*TASK STATEMENT*:
From the entries below, return only the lines starting at the one that contains "-- ==== Sys2Proof/Machine/Access.lean" and ending at the one that contains "what a read", exactly as they stand.

*INPUT DATA*:

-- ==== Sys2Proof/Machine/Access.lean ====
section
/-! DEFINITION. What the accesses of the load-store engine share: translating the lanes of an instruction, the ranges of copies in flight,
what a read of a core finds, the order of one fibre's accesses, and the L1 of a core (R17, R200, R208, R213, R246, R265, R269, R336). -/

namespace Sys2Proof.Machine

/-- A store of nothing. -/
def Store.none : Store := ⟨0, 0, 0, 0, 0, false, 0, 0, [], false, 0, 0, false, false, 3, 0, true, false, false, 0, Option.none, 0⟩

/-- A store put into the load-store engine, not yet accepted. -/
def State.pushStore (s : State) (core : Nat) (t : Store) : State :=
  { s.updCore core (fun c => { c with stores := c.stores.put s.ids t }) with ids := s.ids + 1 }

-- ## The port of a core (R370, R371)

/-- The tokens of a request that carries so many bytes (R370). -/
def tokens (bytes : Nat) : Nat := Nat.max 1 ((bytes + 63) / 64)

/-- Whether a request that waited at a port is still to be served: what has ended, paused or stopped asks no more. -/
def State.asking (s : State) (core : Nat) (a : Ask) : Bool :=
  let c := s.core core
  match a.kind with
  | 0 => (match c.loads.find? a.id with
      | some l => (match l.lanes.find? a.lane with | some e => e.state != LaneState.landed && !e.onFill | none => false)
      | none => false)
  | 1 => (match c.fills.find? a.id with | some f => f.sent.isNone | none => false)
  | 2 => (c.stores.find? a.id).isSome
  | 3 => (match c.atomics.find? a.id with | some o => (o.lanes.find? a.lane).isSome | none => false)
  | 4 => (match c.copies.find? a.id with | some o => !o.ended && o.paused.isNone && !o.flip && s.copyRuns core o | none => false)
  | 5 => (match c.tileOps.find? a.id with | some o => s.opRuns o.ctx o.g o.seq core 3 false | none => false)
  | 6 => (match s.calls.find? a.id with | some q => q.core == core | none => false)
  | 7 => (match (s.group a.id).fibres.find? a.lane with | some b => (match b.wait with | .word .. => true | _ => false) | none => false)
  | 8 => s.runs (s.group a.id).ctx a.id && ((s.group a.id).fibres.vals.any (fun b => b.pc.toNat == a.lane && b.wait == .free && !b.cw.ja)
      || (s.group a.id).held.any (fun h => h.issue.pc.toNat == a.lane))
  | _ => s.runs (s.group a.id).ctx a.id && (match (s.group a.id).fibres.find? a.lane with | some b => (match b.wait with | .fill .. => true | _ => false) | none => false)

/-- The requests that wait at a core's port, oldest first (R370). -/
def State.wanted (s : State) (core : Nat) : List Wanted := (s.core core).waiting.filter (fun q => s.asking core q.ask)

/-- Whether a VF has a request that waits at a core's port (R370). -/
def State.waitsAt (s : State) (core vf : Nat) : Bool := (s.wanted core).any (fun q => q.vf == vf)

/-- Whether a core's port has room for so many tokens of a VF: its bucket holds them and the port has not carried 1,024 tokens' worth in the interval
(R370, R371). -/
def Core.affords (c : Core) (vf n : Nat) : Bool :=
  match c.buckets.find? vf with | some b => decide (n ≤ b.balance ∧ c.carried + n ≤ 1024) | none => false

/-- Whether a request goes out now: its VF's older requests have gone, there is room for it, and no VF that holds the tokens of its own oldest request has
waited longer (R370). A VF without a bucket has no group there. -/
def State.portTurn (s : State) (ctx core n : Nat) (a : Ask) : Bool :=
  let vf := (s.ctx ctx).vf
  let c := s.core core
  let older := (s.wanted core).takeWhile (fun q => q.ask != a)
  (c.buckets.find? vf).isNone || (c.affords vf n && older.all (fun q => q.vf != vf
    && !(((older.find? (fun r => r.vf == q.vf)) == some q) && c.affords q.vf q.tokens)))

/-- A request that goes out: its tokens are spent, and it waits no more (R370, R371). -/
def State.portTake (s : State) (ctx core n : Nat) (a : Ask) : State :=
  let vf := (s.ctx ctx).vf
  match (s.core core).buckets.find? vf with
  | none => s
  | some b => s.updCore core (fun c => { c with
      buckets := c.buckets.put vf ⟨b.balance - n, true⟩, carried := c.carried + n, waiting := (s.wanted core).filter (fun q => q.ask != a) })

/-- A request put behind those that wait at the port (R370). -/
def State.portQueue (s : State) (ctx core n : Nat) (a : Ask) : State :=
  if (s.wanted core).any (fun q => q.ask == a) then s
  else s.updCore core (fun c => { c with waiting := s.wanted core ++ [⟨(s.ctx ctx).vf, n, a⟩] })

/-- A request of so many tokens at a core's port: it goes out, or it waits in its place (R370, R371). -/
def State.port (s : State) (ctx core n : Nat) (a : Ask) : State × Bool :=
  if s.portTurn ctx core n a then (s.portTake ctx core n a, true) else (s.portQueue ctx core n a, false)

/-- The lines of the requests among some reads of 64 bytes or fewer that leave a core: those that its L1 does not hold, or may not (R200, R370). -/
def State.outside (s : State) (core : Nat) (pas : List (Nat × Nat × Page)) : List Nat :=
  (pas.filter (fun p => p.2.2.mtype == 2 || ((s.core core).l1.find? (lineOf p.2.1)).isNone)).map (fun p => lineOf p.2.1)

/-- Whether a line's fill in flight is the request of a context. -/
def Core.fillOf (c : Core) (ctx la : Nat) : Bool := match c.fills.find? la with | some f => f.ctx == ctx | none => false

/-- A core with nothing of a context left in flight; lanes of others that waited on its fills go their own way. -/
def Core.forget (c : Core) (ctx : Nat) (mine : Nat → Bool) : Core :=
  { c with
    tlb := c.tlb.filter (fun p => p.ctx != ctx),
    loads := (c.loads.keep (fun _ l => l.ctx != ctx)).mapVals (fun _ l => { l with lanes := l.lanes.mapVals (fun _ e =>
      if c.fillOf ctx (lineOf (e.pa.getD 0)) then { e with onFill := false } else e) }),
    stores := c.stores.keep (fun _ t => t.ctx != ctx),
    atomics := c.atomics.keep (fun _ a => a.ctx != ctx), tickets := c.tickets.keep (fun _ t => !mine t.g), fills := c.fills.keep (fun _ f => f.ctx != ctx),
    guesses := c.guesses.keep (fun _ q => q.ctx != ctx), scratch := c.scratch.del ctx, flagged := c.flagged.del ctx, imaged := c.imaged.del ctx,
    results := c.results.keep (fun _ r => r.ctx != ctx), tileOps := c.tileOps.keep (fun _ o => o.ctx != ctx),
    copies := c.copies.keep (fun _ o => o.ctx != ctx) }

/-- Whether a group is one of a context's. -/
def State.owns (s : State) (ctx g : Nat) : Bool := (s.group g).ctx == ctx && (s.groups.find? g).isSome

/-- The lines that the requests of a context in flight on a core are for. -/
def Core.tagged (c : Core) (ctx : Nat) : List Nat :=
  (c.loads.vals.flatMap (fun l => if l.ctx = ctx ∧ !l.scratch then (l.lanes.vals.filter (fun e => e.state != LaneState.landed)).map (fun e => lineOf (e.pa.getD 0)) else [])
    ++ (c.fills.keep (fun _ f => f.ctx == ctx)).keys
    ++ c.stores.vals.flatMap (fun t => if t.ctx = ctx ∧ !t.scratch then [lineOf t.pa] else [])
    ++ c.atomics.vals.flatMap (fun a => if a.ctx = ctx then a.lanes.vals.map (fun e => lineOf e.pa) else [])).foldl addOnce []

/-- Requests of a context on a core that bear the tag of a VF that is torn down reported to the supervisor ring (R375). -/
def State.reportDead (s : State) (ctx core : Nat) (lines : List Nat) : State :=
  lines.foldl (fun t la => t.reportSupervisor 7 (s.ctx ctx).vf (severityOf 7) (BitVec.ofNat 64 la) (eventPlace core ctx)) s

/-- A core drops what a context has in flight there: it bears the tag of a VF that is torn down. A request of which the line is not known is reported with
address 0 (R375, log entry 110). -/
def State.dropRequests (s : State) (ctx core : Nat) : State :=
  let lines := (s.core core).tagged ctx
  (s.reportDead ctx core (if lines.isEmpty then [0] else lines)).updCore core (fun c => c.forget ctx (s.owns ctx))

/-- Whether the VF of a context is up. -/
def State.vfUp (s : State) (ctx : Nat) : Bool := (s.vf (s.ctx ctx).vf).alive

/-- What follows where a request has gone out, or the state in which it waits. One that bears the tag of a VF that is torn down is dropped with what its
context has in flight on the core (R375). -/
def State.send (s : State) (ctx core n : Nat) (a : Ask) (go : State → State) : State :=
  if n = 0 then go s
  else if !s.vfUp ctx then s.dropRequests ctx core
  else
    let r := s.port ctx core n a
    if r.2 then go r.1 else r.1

---

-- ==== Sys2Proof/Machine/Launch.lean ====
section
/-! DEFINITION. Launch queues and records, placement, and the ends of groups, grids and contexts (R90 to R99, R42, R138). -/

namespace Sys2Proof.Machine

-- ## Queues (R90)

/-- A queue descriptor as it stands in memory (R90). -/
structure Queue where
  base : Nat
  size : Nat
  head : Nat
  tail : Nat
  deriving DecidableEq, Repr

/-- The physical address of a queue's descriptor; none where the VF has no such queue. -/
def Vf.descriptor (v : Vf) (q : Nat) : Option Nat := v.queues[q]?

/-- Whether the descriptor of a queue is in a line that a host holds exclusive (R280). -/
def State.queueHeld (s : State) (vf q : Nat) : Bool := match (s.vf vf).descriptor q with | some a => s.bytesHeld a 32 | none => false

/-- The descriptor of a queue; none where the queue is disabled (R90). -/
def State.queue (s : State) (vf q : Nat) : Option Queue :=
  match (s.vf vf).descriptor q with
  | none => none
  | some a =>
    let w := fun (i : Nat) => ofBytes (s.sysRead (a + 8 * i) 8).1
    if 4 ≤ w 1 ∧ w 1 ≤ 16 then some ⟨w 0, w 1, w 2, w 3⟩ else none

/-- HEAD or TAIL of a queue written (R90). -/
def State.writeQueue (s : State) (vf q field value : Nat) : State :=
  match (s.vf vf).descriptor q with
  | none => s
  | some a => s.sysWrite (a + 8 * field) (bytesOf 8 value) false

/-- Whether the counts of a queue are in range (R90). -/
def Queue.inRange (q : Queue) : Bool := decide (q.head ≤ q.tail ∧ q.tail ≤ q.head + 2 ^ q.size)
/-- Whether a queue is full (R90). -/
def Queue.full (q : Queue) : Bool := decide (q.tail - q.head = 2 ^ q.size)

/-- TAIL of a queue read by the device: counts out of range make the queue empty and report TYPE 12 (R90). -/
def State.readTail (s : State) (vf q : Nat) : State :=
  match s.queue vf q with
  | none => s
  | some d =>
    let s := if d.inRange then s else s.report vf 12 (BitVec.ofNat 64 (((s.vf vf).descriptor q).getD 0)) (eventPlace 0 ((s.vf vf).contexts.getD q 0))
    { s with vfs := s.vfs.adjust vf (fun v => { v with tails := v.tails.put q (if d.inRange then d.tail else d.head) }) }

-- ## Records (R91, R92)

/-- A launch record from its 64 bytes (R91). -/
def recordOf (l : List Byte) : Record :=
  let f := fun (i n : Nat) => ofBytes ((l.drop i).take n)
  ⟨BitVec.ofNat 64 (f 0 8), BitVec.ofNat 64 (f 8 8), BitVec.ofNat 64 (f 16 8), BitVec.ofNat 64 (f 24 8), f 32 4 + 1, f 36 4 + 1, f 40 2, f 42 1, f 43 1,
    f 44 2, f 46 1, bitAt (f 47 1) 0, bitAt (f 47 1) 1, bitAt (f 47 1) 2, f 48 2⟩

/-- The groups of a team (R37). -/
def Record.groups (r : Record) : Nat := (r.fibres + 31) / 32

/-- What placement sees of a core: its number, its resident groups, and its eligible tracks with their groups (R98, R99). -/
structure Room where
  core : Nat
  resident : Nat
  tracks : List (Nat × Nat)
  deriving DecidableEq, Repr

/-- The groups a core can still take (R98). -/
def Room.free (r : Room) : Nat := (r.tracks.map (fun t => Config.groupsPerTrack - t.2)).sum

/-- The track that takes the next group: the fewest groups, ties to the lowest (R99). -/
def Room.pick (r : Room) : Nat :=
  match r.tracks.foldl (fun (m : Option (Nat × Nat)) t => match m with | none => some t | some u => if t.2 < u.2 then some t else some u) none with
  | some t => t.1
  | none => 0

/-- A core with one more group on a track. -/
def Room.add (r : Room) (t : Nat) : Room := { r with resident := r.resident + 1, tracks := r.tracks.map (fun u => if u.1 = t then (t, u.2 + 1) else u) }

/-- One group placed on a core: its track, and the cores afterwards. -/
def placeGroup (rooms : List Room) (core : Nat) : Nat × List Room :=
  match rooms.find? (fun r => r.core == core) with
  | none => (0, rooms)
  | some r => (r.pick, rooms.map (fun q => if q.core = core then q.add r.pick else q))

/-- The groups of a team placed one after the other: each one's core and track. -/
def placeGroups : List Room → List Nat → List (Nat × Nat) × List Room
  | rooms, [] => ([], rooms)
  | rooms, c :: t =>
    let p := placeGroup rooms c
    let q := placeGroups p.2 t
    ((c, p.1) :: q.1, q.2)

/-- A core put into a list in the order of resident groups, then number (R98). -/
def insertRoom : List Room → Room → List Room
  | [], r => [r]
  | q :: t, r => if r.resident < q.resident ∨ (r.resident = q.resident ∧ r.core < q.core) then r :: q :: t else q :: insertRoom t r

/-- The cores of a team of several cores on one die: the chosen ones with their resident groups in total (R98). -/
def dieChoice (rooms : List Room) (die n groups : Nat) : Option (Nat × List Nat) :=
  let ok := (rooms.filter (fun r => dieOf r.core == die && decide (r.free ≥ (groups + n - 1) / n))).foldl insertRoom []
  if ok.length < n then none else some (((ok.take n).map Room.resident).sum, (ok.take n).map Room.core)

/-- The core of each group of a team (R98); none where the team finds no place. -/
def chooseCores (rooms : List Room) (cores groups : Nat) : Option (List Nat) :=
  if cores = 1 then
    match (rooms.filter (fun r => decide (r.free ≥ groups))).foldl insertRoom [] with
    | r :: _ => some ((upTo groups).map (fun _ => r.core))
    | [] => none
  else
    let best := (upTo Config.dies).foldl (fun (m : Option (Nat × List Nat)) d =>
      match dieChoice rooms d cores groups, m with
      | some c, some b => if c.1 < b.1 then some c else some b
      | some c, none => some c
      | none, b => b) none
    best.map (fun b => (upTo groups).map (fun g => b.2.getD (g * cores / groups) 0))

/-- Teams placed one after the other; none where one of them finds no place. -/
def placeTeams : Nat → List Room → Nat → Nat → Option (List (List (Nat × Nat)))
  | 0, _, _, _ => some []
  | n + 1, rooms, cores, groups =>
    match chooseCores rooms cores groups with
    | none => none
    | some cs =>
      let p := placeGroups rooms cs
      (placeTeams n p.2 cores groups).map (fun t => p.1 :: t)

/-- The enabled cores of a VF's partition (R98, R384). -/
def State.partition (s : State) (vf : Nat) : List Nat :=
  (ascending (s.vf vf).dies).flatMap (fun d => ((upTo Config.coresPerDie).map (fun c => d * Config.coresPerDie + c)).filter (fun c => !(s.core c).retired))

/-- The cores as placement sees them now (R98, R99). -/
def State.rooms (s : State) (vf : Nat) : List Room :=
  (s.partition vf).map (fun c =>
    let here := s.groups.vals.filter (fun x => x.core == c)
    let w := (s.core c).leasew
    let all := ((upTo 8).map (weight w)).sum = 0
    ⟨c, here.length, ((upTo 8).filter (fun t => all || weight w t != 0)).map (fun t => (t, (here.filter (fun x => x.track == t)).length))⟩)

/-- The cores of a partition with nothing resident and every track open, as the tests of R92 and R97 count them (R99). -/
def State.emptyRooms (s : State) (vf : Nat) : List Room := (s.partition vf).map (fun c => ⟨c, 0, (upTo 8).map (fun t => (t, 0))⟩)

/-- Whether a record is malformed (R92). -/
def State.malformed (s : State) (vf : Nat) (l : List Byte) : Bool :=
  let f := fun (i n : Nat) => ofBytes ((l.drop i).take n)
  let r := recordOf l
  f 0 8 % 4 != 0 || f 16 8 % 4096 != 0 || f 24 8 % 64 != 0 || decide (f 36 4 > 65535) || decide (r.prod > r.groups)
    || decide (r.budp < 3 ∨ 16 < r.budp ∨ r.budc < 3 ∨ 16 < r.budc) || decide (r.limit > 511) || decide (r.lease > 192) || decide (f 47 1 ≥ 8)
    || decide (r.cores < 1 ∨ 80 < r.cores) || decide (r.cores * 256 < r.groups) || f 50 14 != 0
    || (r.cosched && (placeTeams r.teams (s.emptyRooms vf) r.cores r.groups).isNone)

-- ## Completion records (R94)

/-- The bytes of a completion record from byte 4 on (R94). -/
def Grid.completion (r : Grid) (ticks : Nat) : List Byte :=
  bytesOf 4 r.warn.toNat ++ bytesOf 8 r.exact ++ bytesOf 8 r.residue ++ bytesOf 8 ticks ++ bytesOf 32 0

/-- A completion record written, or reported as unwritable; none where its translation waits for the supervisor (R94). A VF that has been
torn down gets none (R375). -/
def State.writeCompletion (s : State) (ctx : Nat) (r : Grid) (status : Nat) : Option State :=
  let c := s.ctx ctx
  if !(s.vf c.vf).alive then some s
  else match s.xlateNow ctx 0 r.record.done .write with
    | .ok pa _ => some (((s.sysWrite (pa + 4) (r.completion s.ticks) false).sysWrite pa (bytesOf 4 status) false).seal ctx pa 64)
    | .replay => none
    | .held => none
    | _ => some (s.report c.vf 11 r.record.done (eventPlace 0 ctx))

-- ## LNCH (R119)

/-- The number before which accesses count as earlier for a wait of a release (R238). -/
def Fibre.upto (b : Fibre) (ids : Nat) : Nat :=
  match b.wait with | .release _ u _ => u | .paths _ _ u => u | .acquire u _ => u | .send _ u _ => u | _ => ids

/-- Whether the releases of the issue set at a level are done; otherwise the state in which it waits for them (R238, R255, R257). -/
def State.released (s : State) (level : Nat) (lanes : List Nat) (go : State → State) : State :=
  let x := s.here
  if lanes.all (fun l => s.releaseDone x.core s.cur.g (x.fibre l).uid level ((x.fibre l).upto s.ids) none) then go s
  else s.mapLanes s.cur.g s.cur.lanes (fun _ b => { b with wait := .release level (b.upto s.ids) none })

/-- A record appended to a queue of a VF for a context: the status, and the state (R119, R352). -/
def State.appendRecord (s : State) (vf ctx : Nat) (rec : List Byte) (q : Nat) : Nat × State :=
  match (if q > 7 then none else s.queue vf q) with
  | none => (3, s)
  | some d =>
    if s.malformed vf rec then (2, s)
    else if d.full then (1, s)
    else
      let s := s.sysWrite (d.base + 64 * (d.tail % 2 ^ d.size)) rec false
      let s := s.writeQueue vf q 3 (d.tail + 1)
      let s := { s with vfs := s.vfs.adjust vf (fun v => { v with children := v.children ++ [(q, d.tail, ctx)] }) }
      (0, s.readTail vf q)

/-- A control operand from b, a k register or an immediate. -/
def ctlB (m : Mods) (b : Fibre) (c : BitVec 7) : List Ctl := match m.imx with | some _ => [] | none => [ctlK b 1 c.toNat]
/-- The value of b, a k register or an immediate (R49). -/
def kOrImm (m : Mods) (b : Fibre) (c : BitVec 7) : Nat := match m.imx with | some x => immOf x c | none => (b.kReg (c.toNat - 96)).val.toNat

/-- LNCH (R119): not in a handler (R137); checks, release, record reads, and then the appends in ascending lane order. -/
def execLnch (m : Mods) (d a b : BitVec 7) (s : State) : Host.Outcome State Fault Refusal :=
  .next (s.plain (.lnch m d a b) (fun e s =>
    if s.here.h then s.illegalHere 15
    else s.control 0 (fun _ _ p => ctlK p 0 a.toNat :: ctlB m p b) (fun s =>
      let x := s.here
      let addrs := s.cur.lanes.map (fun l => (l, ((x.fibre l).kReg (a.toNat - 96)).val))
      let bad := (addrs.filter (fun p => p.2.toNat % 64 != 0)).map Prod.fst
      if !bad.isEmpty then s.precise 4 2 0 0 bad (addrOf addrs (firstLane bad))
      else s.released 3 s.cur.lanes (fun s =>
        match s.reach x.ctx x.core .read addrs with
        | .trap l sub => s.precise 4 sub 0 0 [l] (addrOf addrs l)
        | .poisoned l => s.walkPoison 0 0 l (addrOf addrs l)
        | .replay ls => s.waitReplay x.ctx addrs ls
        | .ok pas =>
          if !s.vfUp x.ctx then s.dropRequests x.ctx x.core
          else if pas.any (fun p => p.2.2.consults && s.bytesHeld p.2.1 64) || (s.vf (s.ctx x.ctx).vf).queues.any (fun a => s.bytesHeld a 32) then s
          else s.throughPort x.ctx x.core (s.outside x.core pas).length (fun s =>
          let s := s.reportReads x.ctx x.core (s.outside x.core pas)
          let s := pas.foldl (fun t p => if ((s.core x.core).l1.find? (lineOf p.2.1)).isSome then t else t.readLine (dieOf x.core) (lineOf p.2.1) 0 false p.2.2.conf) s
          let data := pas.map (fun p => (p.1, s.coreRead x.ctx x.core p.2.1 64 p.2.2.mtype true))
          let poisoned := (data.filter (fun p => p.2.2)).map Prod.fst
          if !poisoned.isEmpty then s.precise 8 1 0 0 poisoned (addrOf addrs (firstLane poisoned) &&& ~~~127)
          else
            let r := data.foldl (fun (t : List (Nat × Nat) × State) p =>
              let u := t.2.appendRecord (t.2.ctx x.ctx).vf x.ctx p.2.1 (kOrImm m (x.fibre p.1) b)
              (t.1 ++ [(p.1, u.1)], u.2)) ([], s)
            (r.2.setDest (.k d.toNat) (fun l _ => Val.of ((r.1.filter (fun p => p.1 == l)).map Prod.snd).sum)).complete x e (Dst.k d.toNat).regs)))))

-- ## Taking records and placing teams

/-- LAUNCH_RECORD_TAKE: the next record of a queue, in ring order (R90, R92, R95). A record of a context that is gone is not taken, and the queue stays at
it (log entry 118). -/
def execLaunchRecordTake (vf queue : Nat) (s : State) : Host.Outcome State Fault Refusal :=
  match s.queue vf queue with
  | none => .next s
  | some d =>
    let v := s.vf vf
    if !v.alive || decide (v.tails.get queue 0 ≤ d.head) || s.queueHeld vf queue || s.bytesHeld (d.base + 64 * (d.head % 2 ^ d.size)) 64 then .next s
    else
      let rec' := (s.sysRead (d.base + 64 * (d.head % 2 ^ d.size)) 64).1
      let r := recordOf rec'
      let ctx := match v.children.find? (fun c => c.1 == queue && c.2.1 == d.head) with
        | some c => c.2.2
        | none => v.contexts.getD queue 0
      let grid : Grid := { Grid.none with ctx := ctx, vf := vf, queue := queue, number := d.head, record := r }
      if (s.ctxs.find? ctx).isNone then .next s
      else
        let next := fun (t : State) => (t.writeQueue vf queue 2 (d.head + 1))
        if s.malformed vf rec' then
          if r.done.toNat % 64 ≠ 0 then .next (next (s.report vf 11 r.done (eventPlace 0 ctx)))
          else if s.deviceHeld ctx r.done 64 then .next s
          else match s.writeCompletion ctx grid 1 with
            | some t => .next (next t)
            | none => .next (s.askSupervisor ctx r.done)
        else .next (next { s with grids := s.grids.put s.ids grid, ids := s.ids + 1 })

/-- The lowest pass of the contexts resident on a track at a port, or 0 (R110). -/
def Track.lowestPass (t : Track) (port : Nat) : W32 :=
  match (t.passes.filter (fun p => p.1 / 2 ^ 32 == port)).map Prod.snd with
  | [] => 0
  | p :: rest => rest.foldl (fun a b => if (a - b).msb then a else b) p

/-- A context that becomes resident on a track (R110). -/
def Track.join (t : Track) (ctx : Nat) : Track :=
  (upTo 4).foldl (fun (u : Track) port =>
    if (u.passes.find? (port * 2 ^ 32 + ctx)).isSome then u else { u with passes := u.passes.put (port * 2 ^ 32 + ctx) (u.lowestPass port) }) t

*RESULT FOR THIS TASK*:
-- ==== Sys2Proof/Machine/Access.lean ====
section
/-! DEFINITION. What the accesses of the load-store engine share: translating the lanes of an instruction, the ranges of copies in flight,
what a read of a core finds, the order of one fibre's accesses, and the L1 of a core (R17, R200, R208, R213, R246, R265, R269, R336). -/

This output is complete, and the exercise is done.